2.5. Integration tests

Integration tests help to make sure Google Cloud APIs and Service Accounts IAM Roles have been properly set up before running a script. They actually communicate with the APIs and create temporary resources that are deleted just after being used.

3. Quickstart

3.1. Integration tests

pytest

export GOOGLE_CLOUD_TEST_ORGANIZATION_ID=<YOUR-ORGANIZATION-ID>
export GOOGLE_CLOUD_TEST_PROJECT_ID=<YOUR-PROJECT-ID>

pytest ./tests/integration/quickstart_test.py

docker

docker build --rm --tag gcp-datacatalog-python .
docker run --rm --tty \
  --env GOOGLE_CLOUD_TEST_ORGANIZATION_ID=<YOUR-ORGANIZATION-ID> \
  --env GOOGLE_CLOUD_TEST_PROJECT_ID=<YOUR-PROJECT-ID> \
  --volume <CREDENTIALS-FILE-FOLDER>:/credentials \
  gcp-datacatalog-python pytest ./tests/integration/quickstart_test.py

3.2. Run quickstart.py

python

python quickstart.py --organization-id <YOUR-ORGANIZATION-ID> --project-id <YOUR-PROJECT-ID>

docker

docker build --rm --tag gcp-datacatalog-python .
docker run --rm --tty gcp-datacatalog-python \
  --volume <CREDENTIALS-FILE-FOLDER>:/credentials \
  python quickstart.py --organization-id <YOUR-ORGANIZATION-ID> --project-id <YOUR-PROJECT-ID>

4. Load Tag Templates from CSV files

4.1. Provide CSV files representing the Template to be created

A master file named with the Template ID — i.e., template-abc.csv if your Template ID is template_abc.
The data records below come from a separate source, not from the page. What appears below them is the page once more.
-- ==== Sys2Proof/Safety.lean ====
section
/-! DEFINITION. What the claims call a good state: the structural invariant (spec R21, R23 to R29), the coherence invariant
(R34), the facts of the default geometry (R35, R36), and a run that has ended well (R246). No step assumes any of them. -/

namespace Sys2Proof.Machine

/-! ## Structure -/

/-- A line that never held a tag is Invalid (R24); a tag fits its width (R23). -/
abbrev LineOk (g : Geometry) (l : Line) : Prop := (l.tag = none → l.st = .I) ∧ ∀ t ∈ l.tag, t < 2 ^ g.tw

/-- A set has its number of lines and each way once in its recency order (R25), and its tags are unique (R26). -/
abbrev SetOk (g : Geometry) (set : CacheSet) : Prop :=
  set.ways.length = g.ways ∧ set.lru.Perm (List.range g.ways) ∧ (∀ l ∈ set.ways, LineOk g l) ∧
    (set.ways.filterMap Line.tag).Nodup

/-- The canonical form of a cache array: indices strictly rising, and no entry equal to what an unlisted index reads as. -/
abbrev Canonical (d : CacheSet) (K : Cache) : Prop :=
  (K.map Prod.fst).Pairwise (· < ·) ∧ ∀ e ∈ K, e.2 ≠ d

/-- A cache array of the geometry: canonical, its indices in range (R27, R28), its sets in order. -/
abbrev CacheOk (g : Geometry) (K : Cache) : Prop :=
  Canonical (resetSet g) K ∧ ∀ e ∈ K, e.1 < 2 ^ g.ib ∧ SetOk g e.2

/-- The three caches are in order. -/
abbrev CachesOk (cfg : Config) (cs : Caches) : Prop :=
  CacheOk cfg.l1 cs.l1.core1 ∧ CacheOk cfg.l1 cs.l1.core2 ∧ CacheOk cfg.l2 cs.l2

/-- Every counter fits its width (R29). -/
abbrev CountersOk (cfg : Config) (cnt : Counters) : Prop :=
  cnt.cyc.core1 < 2 ^ cfg.cntW ∧ cnt.cyc.core2 < 2 ^ cfg.cntW ∧ cnt.missL1.core1 < 2 ^ cfg.cntW ∧
    cnt.missL1.core2 < 2 ^ cfg.cntW ∧ cnt.missL2 < 2 ^ cfg.cntW

/-- The structural invariant: a well-formed configuration, caches and counters in order, cursors within their streams and
the slot within its round (R21). -/
abbrev StructOk (s : State) : Prop :=
  s.cfg.Wf ∧ CachesOk s.cfg s.caches ∧ CountersOk s.cfg s.counters ∧
    s.cur.core1 ≤ s.streams.core1.length ∧ s.cur.core2 ≤ s.streams.core2.length ∧ s.slot < roundSlots s.cfg

/-! ## Coherence -/

/-- The state of the line of `a` in `L1[c]`, read without a touch. -/
def Caches.stateL1 (cfg : Config) (cs : Caches) (c : CoreId) (a : Addr) : Lookup := probe cfg.l1 (cs.l1.get c) a

/-- The state of the line of `a` in the L2, read without a touch. -/
def Caches.stateL2 (cfg : Config) (cs : Caches) (a : Addr) : Lookup := probe cfg.l2 cs.l2 a

/-- The state of the line of `a` in `L1[c]` of a machine state. -/
abbrev State.stateL1 (s : State) (c : CoreId) (a : Addr) : Lookup := s.caches.stateL1 s.cfg c a

/-- The state of the line of `a` in the L2 of a machine state. -/
abbrev State.stateL2 (s : State) (a : Addr) : Lookup := s.caches.stateL2 s.cfg a

/-- From `K` to `K'`, the line of `a` was installed in state `st` into the fill way `K` gave (R105, R106). The states of the other
ways are no part of it: an eviction of the same operation may change one. -/
structure Installed (g : Geometry) (K K' : Cache) (a : Addr) (st : Mesi) : Prop where
  /-- the fill way holds the tag of `a` in state `st` -/
  line : (setAt g K' a).line (fillWay g K a) = ⟨some (decodeAddr g a).tag, st⟩
  /-- the recency order is the one before with the fill way touched (R101): the other ways keep their order -/
  lru : (setAt g K' a).lru = ((setAt g K a).touch (fillWay g K a)).lru
  /-- the other ways keep their tags -/
  otherTags : ∀ w, w ≠ fillWay g K a → ((setAt g K' a).line w).tag = ((setAt g K a).line w).tag

/-- No cache holds a tag for the line of `a`. -/
def Untouched (s : State) (a : Addr) : Prop :=
  s.stateL1 .core1 a = .notPresent ∧ s.stateL1 .core2 a = .notPresent ∧ s.stateL2 a = .notPresent

/-- The caches with the two cores' L1s exchanged. -/
def Caches.swap (cs : Caches) : Caches where
  l1 := ⟨cs.l1.core2, cs.l1.core1⟩
  l2 := cs.l2

/-- The coherence invariant, R34 items 1 to 5, for every address. -/
structure Coherent (cfg : Config) (cs : Caches) : Prop where
  /-- item 1: an owner is alone -/
  ownerAlone : ∀ (c : CoreId) (a : Addr), inRange cfg a →
    (cs.stateL1 cfg c a = .found .M ∨ cs.stateL1 cfg c a = .found .E) → (cs.stateL1 cfg (peer c) a).isValid = false
  /-- item 2: where one copy is Shared, neither core is an owner -/
  sharedNoOwner : ∀ (c d : CoreId) (a : Addr), inRange cfg a → cs.stateL1 cfg c a = .found .S →
    cs.stateL1 cfg d a ≠ .found .M ∧ cs.stateL1 cfg d a ≠ .found .E
  /-- item 3: a line valid in an L1 is valid in the L2 -/
  inclusion : ∀ (c : CoreId) (a : Addr), inRange cfg a → (cs.stateL1 cfg c a).isValid = true →
    (cs.stateL2 cfg a).isValid = true
  /-- item 4: an L2 line that holds a tag is Shared or Modified -/
  l2SharedOrModified : ∀ (a : Addr), inRange cfg a → cs.stateL2 cfg a ≠ .notPresent →
    cs.stateL2 cfg a = .found .S ∨ cs.stateL2 cfg a = .found .M
  /-- item 5: an L2 line in `M` has no valid L1 copy -/
  l2ModifiedAlone : ∀ (c : CoreId) (a : Addr), inRange cfg a → cs.stateL2 cfg a = .found .M →
    (cs.stateL1 cfg c a).isValid = false

/-- The invariant of the machine: structure and coherence. -/
structure Inv (s : State) : Prop where
  struct : StructOk s
  coherent : Coherent s.cfg s.caches

/-! ## The default geometry -/

/-- The default geometry of R35: the L2 index lies inside the L1 index, and the L2 is direct-mapped. -/
abbrev DefaultGeometry (cfg : Config) : Prop :=
  cfg.addrW = 32 ∧ cfg.l1Ob = 5 ∧ cfg.l1Ib = 16 ∧ cfg.l1Ways = 2 ∧ cfg.l2Ob = 5 ∧ cfg.l2Ib = 12 ∧ cfg.l2Ways = 1

/-- What R36 says of every address between operations, in the default geometry. -/
structure DefaultFacts (cfg : Config) (cs : Caches) : Prop where
  /-- item 1: a valid line of an L1 set is in its most recently used way -/
  validIsRecent : ∀ (c : CoreId) (a : Addr), inRange cfg a → (cs.stateL1 cfg c a).isValid = true →
    (setAt cfg.l1 (cs.l1.get c) a).matchWay (decodeAddr cfg.l1 a).tag =
      (setAt cfg.l1 (cs.l1.get c) a).lru.getLast?
  /-- item 1, second consequence: no L2 line is in `M` -/
  noL2Modified : ∀ (a : Addr), inRange cfg a → cs.stateL2 cfg a ≠ .found .M
  /-- item 2: a line valid in the L2 is valid in an L1 -/
  l2HasCopy : ∀ (a : Addr), inRange cfg a → (cs.stateL2 cfg a).isValid = true →
    ∃ c, (cs.stateL1 cfg c a).isValid = true
  /-- item 3: Shared copies come in pairs -/
  sharedInPairs : ∀ (c : CoreId) (a : Addr), inRange cfg a → cs.stateL1 cfg c a = .found .S →
    cs.stateL1 cfg (peer c) a = .found .S

/-! ## What an executed record does around its operation -/

/-- From `s`, a record of core `s.issuing` was executed with the events `evs`, and `t` is what it left outside the caches
(R181, R190 to R194): the cursor and the operation count of that core moved on, `missL1` of that core and `missL2` moved on if
`l1Missed` and `l2Missed`, the events and one snapshot were appended, and nothing else changed. -/
structure Executed (s t : State) (evs : List Event) (l1Missed l2Missed : Bool) : Prop where
  cfg : t.cfg = s.cfg
  streams : t.streams = s.streams
  slot : t.slot = s.slot
  issuing : t.issuing = s.issuing
  run : t.run = s.run
  cur : t.cur.get s.issuing = s.cur.get s.issuing + 1
  curPeer : t.cur.get (peer s.issuing) = s.cur.get (peer s.issuing)
  cyc : t.counters.cyc.get s.issuing = (s.counters.cyc.get s.issuing + 1) % 2 ^ s.cfg.cntW
  cycPeer : t.counters.cyc.get (peer s.issuing) = s.counters.cyc.get (peer s.issuing)
  missL1 : t.counters.missL1.get s.issuing =
    if l1Missed then (s.counters.missL1.get s.issuing + 1) % 2 ^ s.cfg.cntW else s.counters.missL1.get s.issuing
  missL1Peer : t.counters.missL1.get (peer s.issuing) = s.counters.missL1.get (peer s.issuing)
  missL2 : t.counters.missL2 = if l2Missed then (s.counters.missL2 + 1) % 2 ^ s.cfg.cntW else s.counters.missL2
  out : t.out = s.out ++ (evs.map Output.event ++ [.snapshot t.counters])

/-- From `s`, a fault `info` was raised and `t` is what it left: the run state, and nothing else (R210, R211). -/
structure Raised (s t : State) (info : FaultInfo) : Prop where
  run : t.run = .faulted info
  cfg : t.cfg = s.cfg
  streams : t.streams = s.streams
  caches : t.caches = s.caches
  counters : t.counters = s.counters
  cur : t.cur = s.cur
  slot : t.slot = s.slot
  issuing : t.issuing = s.issuing
  out : t.out = s.out

/-! ## The events of the evictions, from the states before them -/

/-- The Writeback of the local victim of a miss of core `c` on `a`, if the victim is Modified (R111). -/
def l1VictimEvents (cfg : Config) (c : CoreId) (cs : Caches) (a : Addr) : List Event :=
  match victimAddress cfg.l1 (cs.l1.get c) a with
  | none => []
  | some va => if cs.stateL1 cfg c va = .found .M then [.writeback c va (.l1 c) .l2] else []

/-- The events of the back-invalidation of `L1[k]` at `va` (R116). -/
def backEvents (cfg : Config) (c : CoreId) (cs : Caches) (va : Addr) (k : CoreId) : List Event :=
  match cs.stateL1 cfg k va with
  | .found .M => [.writeback c va (.l1 k) .mem, .invalidate c va k]
  | .found .E => [.invalidate c va k]
  | .found .S => [.invalidate c va k]
  | .found .I => []
  | .notPresent => []

/-- The events of the L2 victim of an L2 miss of core `c` on `a` (R115, R116): its own Writeback if it is Modified, then what
the back-invalidation of core 1's L1 and of core 2's emits. -/
def l2VictimEvents (cfg : Config) (c : CoreId) (cs : Caches) (a : Addr) : List Event :=
  match victimAddress cfg.l2 cs.l2 a with
  | none => []
  | some va =>
    (if cs.stateL2 cfg va = .found .M then [.writeback c va .l2 .mem] else []) ++
      (backEvents cfg c cs va .core1 ++ backEvents cfg c cs va .core2)

/-- The caches after the local victim's eviction of a miss of core `c` on `a`, which the L2 victim's eviction starts from
(R113). -/
def afterL1Eviction (cfg : Config) (c : CoreId) (cs : Caches) (a : Addr) : Caches :=
  (evictL1Victim cfg c a { caches := cs, events := [] }).2.caches

/-! ## Runs -/

/-- The event records of an output, in order. -/
def outEvents (out : List Output) : List Event :=
  out.filterMap (fun o =>
    match o with
    | .event e => some e
    | .snapshot _ => none)

/-- Execute operations one after another. -/
def execAll : List Instr → State → Host.Outcome State Fault Refusal
  | [], s => .next s
  | i :: rest, s =>
    match exec i s with
    | .next t => execAll rest t
    | .fault r => .fault r
    | .refused r => .refused r

/-- A run has ended well (R246); `Faulted` is never "done" (R210). -/
abbrev endedWell (s : State) : Prop := s.run = .done

/-- The items both streams still hold. -/
def State.remaining (s : State) : Nat :=
  (s.streams.core1.length - s.cur.core1) + (s.streams.core2.length - s.cur.core2)

end Sys2Proof.Machine
end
This file may contain as many lines as needed to represent the template. The first line is always discarded as it's supposed to contain headers. Each field line must have 3 values: the first is the Field ID; second is its Display Name; third is the Type. Currently, types BOOL, DOUBLE, ENUM, STRING, TIMESTAMP, and MULTI are supported. MULTI is not a Data Catalog native type, but a flag that instructs the script to create a specific template to represent field's predefined values (more on this below...).
If the template has ENUM fields, the script looks for a "display names file" for each of them. The files shall be named with the fields' names — i.e., enum-field-xyz.csv if an ENUM Field ID is enum_field_xyz. Each file must have just one value per line, representing a display name.
If the template has multivalued fields, the script looks for a "values file" for each of them. The files shall be named with the fields' names — i.e., multivalued-field-xyz.csv if a multivalued Field ID is multivalued_field_xyz. Each file must have just one value per line, representing a short description for the value. The script will generate Field's ID and Display Name based on it.
All Fields' IDs generated by the script will be formatted to snake case (e.g., foo_bar_baz), but it will do the formatting job for you. So, just provide the IDs as strings.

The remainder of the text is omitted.